Color is the most important element in this artist's paintings; forms are reduced to a minimum, though they remain recognizable. This manner of painting embodies a positive and optimistic outlook: The clouds above Lake Starnberg cannot completely hide the sun; plays of color give voice to the certitude that even the most stubborn periods of bad weather will eventually end. The Bamberg Cathedral, one of the painter's favorite subjects, conveys life and warmth even in a blizzard; a "landscape in the fog" doesn't disappear into the mist, but remains a landscape from which the fog will soon lift. In his flower paintings, the artist is less interested in painting flowers as such; rather, he transforms a bouquet into a fantasy of light and color.

==Style and influences==
Zwiebel was artistically somewhat out of sync with many of the artists of his own and subsequent generations, as he felt alienated by, and rejected, much of 20th-century modernism, particularly Abstract Expressionism. He felt the deepest affinity for Impressionism. The individual artists by whom he was most strongly influenced were Claude Monet (like Monet, he was fascinated by water lilies and made a great number of paintings of them), Camille Pissarro, Vincent van Gogh, and, in his flower paintings, Odilon Redon. When asked to which stylistic movement he felt he most belonged, he replied, "An artist must be free to work in whatever style the moment calls for, but if anything, I would call myself a modern impressionist."

Although some of his paintings are more post-impressionistic or even expressionistic in style, most art critics who reviewed his work also called him an Impressionist:

"Zwiebel is an 'admitted romanticist' and adds he's quite proud of this fact. Many of his canvases have the lyrical beauty of the French Impressionists. Looking over the walls of the Zwiebel home, soft pastels shimmer about. Paintings of a Long Island pond, a cabbage patch in Scarsdale, have much of the beauty of the great landscapes of Monet and Pissarro."

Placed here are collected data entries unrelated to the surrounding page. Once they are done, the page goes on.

-- ==== Sys2Proof/Syntax.lean ====
section
/-!
DEFINITION. The commands of the AK512-B1: one constructor per row of spec/opcode_table.json, in the table's order. The
first 72 carry a command packet and who issues it; the others carry what the row's event brings from outside the part
(a register value, a message, a measured quantity) or names the object the event is about.
-/

namespace Sys2Proof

"Zwiebel has a capacity of feeling as turbulent as van Gogh, as soft as Turner, and as impressionistic as Monet."

"Alfred Zwiebel uses the impressionistic technique with all its wealth of light, nuanced play of color, and open palette, and this breathes life into what he paints. ... One could call Zwiebel a belated Pissarro, but with the caveat that he is a Pissarro for contemporary eyes."

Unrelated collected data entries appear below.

-- ==== Sys2Proof/Machine/FabOps.lean ====
section
/-!
DEFINITION. Sending over Spetar: the map, routes (R567 to R569), request packets with their sequence numbers, expiry,
congestion windows and retransmission (R573, R584 to R590).
-/

namespace Sys2Proof.Machine
open Sys2Proof

/-- Ports SP_0 to SP_6 are local, SP_7 to SP_15 global (R525, R526). -/
def isLocalPort (n : Nat) : Bool := decide (n < 7)

def groupOf (fid : Nat) : Nat := fid / 8

def State.port (s : State) (n : Nat) : Port := Tab.get s.spetar.ports {} n

def State.setPort (s : State) (n : Nat) (p : Port) : State :=
  { s with spetar := { s.spetar with ports := Tab.set s.spetar.ports {} n p } }

def State.portActive (s : State) (n : Nat) : Bool := (s.port n).state == .active

/-- The device's own record, from its ports as they stand. -/
def State.ownRec (s : State) : DevRec :=
  { udid := udid
    fidReq := s.spetar.fidReq
    fid := s.spetar.fid
    ports := (List.range 16).filterMap (fun n => match (s.port n).peerUdid, (s.port n).peerPort with
      | some u, some q => some (n, u, q)
      | _, _ => none)
    active := (List.range 16).filter s.portActive }

/-- The map the device routes by: its own record in front. -/
def State.topology (s : State) : List DevRec :=
  s.ownRec :: s.spetar.map.filter (fun d => d.udid != udid)

def devByFid (m : List DevRec) (f : Nat) : Option DevRec := m.find? (fun d => d.fid == some f)

def devByUdid (m : List DevRec) (u : Bytes) : Option DevRec := m.find? (fun d => d.udid == u)

/-- A link marked MISCABLED (R564): its ports are of different kinds, or local between groups, or global within one. -/
def miscabledLink (p q f g : Nat) : Bool :=
  isLocalPort p != isLocalPort q || (isLocalPort p && groupOf f != groupOf g) || (!isLocalPort p && groupOf f == groupOf g)

/-- A port that discovery marks MISCABLED (R564): training learned a port of the other kind, or the fabric IDs lie in the wrong groups. -/
def State.miscabled (s : State) (n : Nat) : Bool :=
  match (s.port n).peerUdid, (s.port n).peerPort with
  | some u, some q => isLocalPort n != isLocalPort q || (match s.spetar.fid, (devByUdid s.topology u).bind (fun (d : DevRec) => d.fid) with
    | some f, some g => miscabledLink n q f g
    | _, _ => false)
  | _, _ => false

/-- The live links of a device: its port and the peer's fabric ID. -/
def liveLinks (m : List DevRec) (f : Nat) : List (Nat × Nat) :=
  match devByFid m f with
  | none => []
  | some d => d.ports.filterMap (fun (p, u, q) =>
      if !d.active.contains p then none
      else match devByUdid m u with
        | none => none
        | some e => match e.fid with
          | none => none
          | some g => if e.active.contains q && !miscabledLink p q f g then some (p, g) else none)

/-- A route: the port of its first hop, the intermediate group of a non-minimal one, and its hops. -/
structure Route where
  port : Nat
  via : Option Nat
  hops : Nat
deriving DecidableEq, Repr

/-- The ports of a device that lead straight to `g`, ascending. -/
def directPorts (m : List DevRec) (f g : Nat) : List Nat :=
  ((liveLinks m f).filterMap (fun (p, x) => if x = g then some p else none)).foldl (fun acc p => insertNat p acc) []

/-- The members of a group other than those excluded, ascending. -/
def members (m : List DevRec) (g : Nat) : List Nat :=
  (m.filterMap (·.fid)).foldl (fun acc f => if groupOf f = g then insertNat f acc else acc) []

/-- Live minimal candidates within one group (R567). -/
def localRoutes (m : List DevRec) (src d : Nat) : List Route :=
  (directPorts m src d).map (fun p => { port := p, via := none, hops := 1 }) ++
  ((members m (groupOf src)).filter (fun x => x != src && x != d)).flatMap (fun x =>
    if (directPorts m x d).isEmpty then [] else (directPorts m src x).map (fun p => { port := p, via := none, hops := 2 }))

/-- Live minimal candidates into another group: over `a`'s global link to `b` (R567), as (hops, a, a's port, first hop). -/
def globalCandidates (m : List DevRec) (src d : Nat) : List (Nat × Nat × Nat × Nat) :=
  (members m (groupOf src)).flatMap (fun a =>
    (liveLinks m a).flatMap (fun (ap, b) =>
      if groupOf b != groupOf d then []
      else
        let tail : Option Nat := if b = d then some 0 else if (directPorts m b d).isEmpty then none else some 1
        match tail with
        | none => []
        | some t =>
          if a = src then [(1 + t, a, ap, ap)]
          else match directPorts m src a with
            | [] => []
            | p :: _ => [(2 + t, a, ap, p)]))

/-- Sort key of a candidate: hops, then a, then a's port. -/
def candKey (c : Nat × Nat × Nat × Nat) : Nat := (c.1 * 512 + c.2.1) * 16 + c.2.2.1

def insertCand (c : Nat × Nat × Nat × Nat) : List (Nat × Nat × Nat × Nat) → List (Nat × Nat × Nat × Nat)
  | [] => [c]
  | d :: t => if candKey c ≤ candKey d then c :: d :: t else d :: insertCand c t

def minimalRoutes (m : List DevRec) (src d : Nat) : List Route :=
  if groupOf src = groupOf d then localRoutes m src d
  else ((globalCandidates m src d).foldl (fun acc c => insertCand c acc) []).map
    (fun c => { port := c.2.2.2, via := none, hops := c.1 })

/-- Live non-minimal candidates, by ascending intermediate group (R569, R585): a minimal path to some member of the
group, and one from that member on. -/
def nonMinimalRoutes (m : List DevRec) (src d : Nat) : List Route :=
  ((List.range 64).filter (fun v => v != groupOf src && v != groupOf d)).filterMap (fun v =>
    (members m v).findSome? (fun x =>
      match minimalRoutes m src x, minimalRoutes m x d with
      | r :: _, q :: _ => some { port := r.port, via := some v, hops := r.hops + q.hops }
      | _, _ => none))

/-- The minimal candidates with the fewest hops. -/
def fewest (rs : List Route) : List Route :=
  let h := rs.foldl (fun b r => min b r.hops) 1000
  rs.filter (fun r => r.hops == h)

/-- The route of a first transmission or retry 1 (R568). -/
def firstRoute (m : List DevRec) (src d serial : Nat) : Option Route :=
  let rs := fewest (minimalRoutes m src d)
  match rs with
  | [] => (nonMinimalRoutes m src d).head?
  | _ => rs[serial % rs.length]?

/-- The next live candidate after the one last used, wrapping (R585). -/
def nextRoute (m : List DevRec) (src d : Nat) (last : Nat × Option Nat) : Option Route :=
  let rs := minimalRoutes m src d ++ nonMinimalRoutes m src d
  match rs with
  | [] => none
  | _ =>
    let k := (rs.findIdx? (fun r => r.port == last.1 && r.via == last.2)).getD (rs.length - 1)
    rs[(k + 1) % rs.length]?

def State.routeTo (s : State) (d serial : Nat) : Option Route :=
  match s.spetar.fid with
  | none => none
  | some f => firstRoute s.topology f d serial

/-- The device may send requests to `d`: it holds a fabric ID, is qualified, and some route is live (R582, R589). -/
def State.canSend (s : State) (d : Nat) : Bool :=
  s.time.qualified && (s.routeTo d 0).isSome

def State.dest (s : State) (d : Nat) : Dest := Tab.get s.spetar.dests {} d

def State.setDest (s : State) (d : Nat) (r : Dest) : State :=
  { s with spetar := { s.spetar with dests := Tab.set s.spetar.dests {} d r } }

/-- The port that queues a frame; PARAM frames, patterns and blocks wait in no queue. -/
def FabOut.port? (graft : Nat) : FabOut → Option Nat
  | .packet p _ _ => p
  | .flood n _ _ => some n
  | .message n _ _ => some n
  | .graft _ _ => some graft
  | .mirror _ _ _ _ => some graft
  | .time n _ => some n
  | .pause n => some n
  | .unpause n => some n
  | .param _ _ _ _ => none
  | .fault _ => none
  | .error _ => none
  | .trailer _ _ _ => none

/-- The bytes a port's replay buffer holds, in the clear (R534, R594). -/
def Port.replayBytes (p : Port) : Nat := p.replay.foldl (fun n f => n + f.what.frameBytes) 0

/-- The engine of a port admits frames: it neither drains nor calibrates (R541). -/
def State.admits (s : State) (n : Nat) : Bool :=
  (Tab.get s.spetar.oes {} (n / 4)).draining.isNone && (Tab.get s.spetar.oes {} (n / 4)).calibrating.isNone

/-- Raise LEVEL as a packet leaves over a global port (R570). -/
def raiseLevel (port : Nat) (h : FabHeader) : FabHeader := if isLocalPort port then h else { h with level := min 2 (h.level + 1) }

/-- A DATA frame as it leaves over a port. -/
def FabOut.cross (n : Nat) : FabOut → FabOut
  | .packet q h d => .packet q (raiseLevel n h) d
  | .flood q h d => .flood q (raiseLevel n h) d
  | .message q h m => .message q (raiseLevel n h) m
  | .graft h m => .graft (raiseLevel n h) m
  | .mirror h k e i => .mirror (raiseLevel n h) k e i
  | o => o

/-- What a MISCABLED port carries: discovery and link-state messages (R564), and the frames of the link itself. [log 69 DEDUCED] -/
def FabOut.anyCable : FabOut → Bool
  | .flood _ _ _ => true
  | o => o.isPause

/-- A port may send this frame now: ACTIVE, not paused, with room in its replay buffer and credit for the whole frame (R532, R535, R542); an
engine that drains admits its own PAUSE and UNPAUSE alone (R541). -/
def State.maySend (s : State) (n : Nat) (o : FabOut) : Bool :=
  let p := s.port n
  p.state == .active && p.paused.isNone && (s.admits n || o.isPause) && decide (p.replayBytes + o.frameBytes ≤ 16384) && decide (p.replay.length < 32768) &&
    p.hasCredit (o.cross n) && (o.anyCable || !s.miscabled n)

def State.record (s : State) (o : FabOut) : State := { s with spetar := { s.spetar with out := s.spetar.out ++ [o] } }

/-- Send a frame on a port: it takes the next LSEQ and its credit, and is held until acknowledged (R532, R534). [log 65 DEDUCED] -/
def State.sendFrame (s : State) (n : Nat) (o : FabOut) : State :=
  let p := s.port n
  let o := o.cross n
  let f : Frame := { lseq := p.lseq, ext := p.nextExt, since := s.now, what := o }
  let p := ({ p with lseq := p.lseq + 1, nextExt := p.nextExt + 1, replay := p.replay ++ [f] }).spend o
  (s.setPort n (p.transmit f)).record o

"Zwiebel, whose models have always been the great Impressionists, has intentionally remained apart from the 'Moderns'... He stayed with Impressionism. But he has achieved, as the paintings exhibited here prove, mastery in this style. His landscapes are imbued with life; his flower still lifes have an almost tropical opulence of colors and forms. To view these works gives one great pleasure."

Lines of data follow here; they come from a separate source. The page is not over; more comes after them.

/-- End a command's effects. A mirrored round's command waits for the secondary's status; on the secondary the status
itself is the answer and there is no record (R620). -/
def State.complete (s : State) (src : Source) (id : Nat) (st : Status) (res : List W32) : State :=
  match s.cmd? src id with
  | none => s
  | some c =>
    match c.mirrored with
    | some n =>
      let s := s.removeCmd src id
      if s.graft.role = .secondary then s.toPartner s.graft.partner (.mirrorAck n s.graft.epoch st.code s.now) else s
    | none =>
      match s.mirrorOf src id with
      | none => s.completeNow src id st res
      | some (n, r) =>
        match Tab.find? s.graft.acked n with
        | some a => ((s.dropWait n).compareMirror src r st.code a).completeNow src id st res
        | none => s.modCmd src id (fun c => { c with phase := .executing (.mirror n st res) })

/-! ### Waits (R157, R161, R162) -/

/-- The packets of the opcodes that hold the commands behind them. [log 38 DEDUCED] -/
def holdsBehind (c : Cmd) : Bool := c.pkt.header.op == 0x0001 || c.pkt.header.op == 0x0008

/-- What keeps a command at stage 2, if anything. Commands of a queue start in ring order: one starts only once every
command before it has been dispatched (R161), and until then it awaits a slot. -/
def State.waitKind (s : State) (c : Cmd) : Option WaitKind :=
  let h := c.pkt.header
  let before := s.q.cmds.filter (fun d => d.src == c.src && decide (d.id < c.id) && !d.phase.isDone)
  if (match c.chain with | .after _ => true | _ => false) then some .chain
  else if before.any holdsBehind || (h.barrier && !before.isEmpty) then some .barrier
  else if h.wait && decide ((s.fence (fenceKey (srcPart c.src) h.waitFence.toNat)).toNat < pair c.pkt.word (2 * h.waitSel.toNat)) then
    some .fence
  else if before.any (fun d => d.mirrored.isNone && d.phase.undispatched) then some .dispatch
  else none

/-! ### Stage 3: indirect pairs (R171 to R173) -/

/-- The parameter words with the values fetched for marked pairs in their place. -/
def withPairs (p : Packet) (vals : List (Nat × Nat)) : Params := fun n =>
  match vals.find? (fun (y : Nat × Nat) => y.1 == n / 2) with
  | some (_, v) => if n % 2 = 0 then v % 2 ^ 32 else v / 2 ^ 32
  | none => p.word n

def State.fetchPair (s : State) (src : Source) (a : Nat) : Except Status Nat × State :=
  match s.claim src a 8 false with
  | (.error st, s') => (.error st, s')
  | (.ok ps, s') =>
    match s'.readRange (srcPartByte src) ps a 8 with
    | (.error st, s'') => (.error st, s'')
    | (.ok b, s'') => (.ok (leNat b), s'')

def State.fetchPairs (s : State) (src : Source) (p : Packet) : List Nat → Except (Status × Nat) (List (Nat × Nat)) × State
  | [] => (.ok [], s)
  | j :: t =>
    match s.fetchPair src (pair p.word (2 * j)) with
    | (.error st, s') => (.error (st, 2 * j), s')
    | (.ok v, s') =>
      match s'.fetchPairs src p t with
      | (.error e, s'') => (.error e, s'')
      | (.ok l, s'') => (.ok ((j, v) :: l), s'')

/-- The checks of fetched words: those a value in the packet passes, the unlisted half of a pair among them (R173, R175). -/
def fetchedFails (sp : OpSpec) (src : Source) (p : Packet) (w : Params) : Option (Status × Nat) :=
  let ind := p.header.indWords
  pickFail (unlisted sp w ind ++ failing w ((sp.checksFor src).filter (fun c => c.words.any ind.contains)))

/-! ### Stages 4 and 5 -/

/-- What a command's own rules see: the caller, its number and its parameters. A round command that a secondary applies to
a shadow (R620) sees in `given` the bytes the primary read for it. -/
structure Ctx where
  src : Source
  id : Nat
  hdr : Header
  w : Params
  shadow : Bool := false
  given : Bytes := []

/-- How stage 4 and 5 end: completed, or still executing. -/
inductive BodyOut where
  | done (st : Status) (res : List W32)
  | run (w : Work)

abbrev Body := Ctx → State → BodyOut × State

/-- End a body with a status alone. -/
def fail (st : Status) (s : State) : BodyOut × State := (.done st [], s)

/-- End a body with a status that names a word (R170). -/
def failAt (st : Status) (n : Nat) (s : State) : BodyOut × State := (.done st (rejectResults st n), s)

def okRes (res : List Nat) (s : State) : BodyOut × State := (.done .ok (res.map w32), s)

/-- Claim a range, whose translations the command then holds (R658); a failure names its address word (R164, R170,
R178). [log 19 DEDUCED, 25 DEDUCED] -/
def Ctx.claim (c : Ctx) (s : State) (n v len : Nat) (write : Bool) (k : Pages → State → BodyOut × State) : BodyOut × State :=
  match s.claim c.src v len write with
  | (.error st, s') => (.done st (rangeResults st n), s')
  | (.ok ps, s') => k ps (s'.modCmd c.src c.id (fun d => { d with pages := d.pages ++ ps }))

"Zwiebel has often been called a 'modern impressionist.' His works, with all their nuances of light and richness of palate [sic], are predominantly impressionistic in style although they also have a uniquely individual expressionist character, wherein the inner essence of a subject is more important than its outward form."

==Later Years and Death==
Zwiebel continued to paint until the end of his life, although in his later years he had to struggle with failing eyesight and loss of color perception due to cataracts, as well as with Alzheimer's disease. He died of pneumonia in New York City at the age of 90.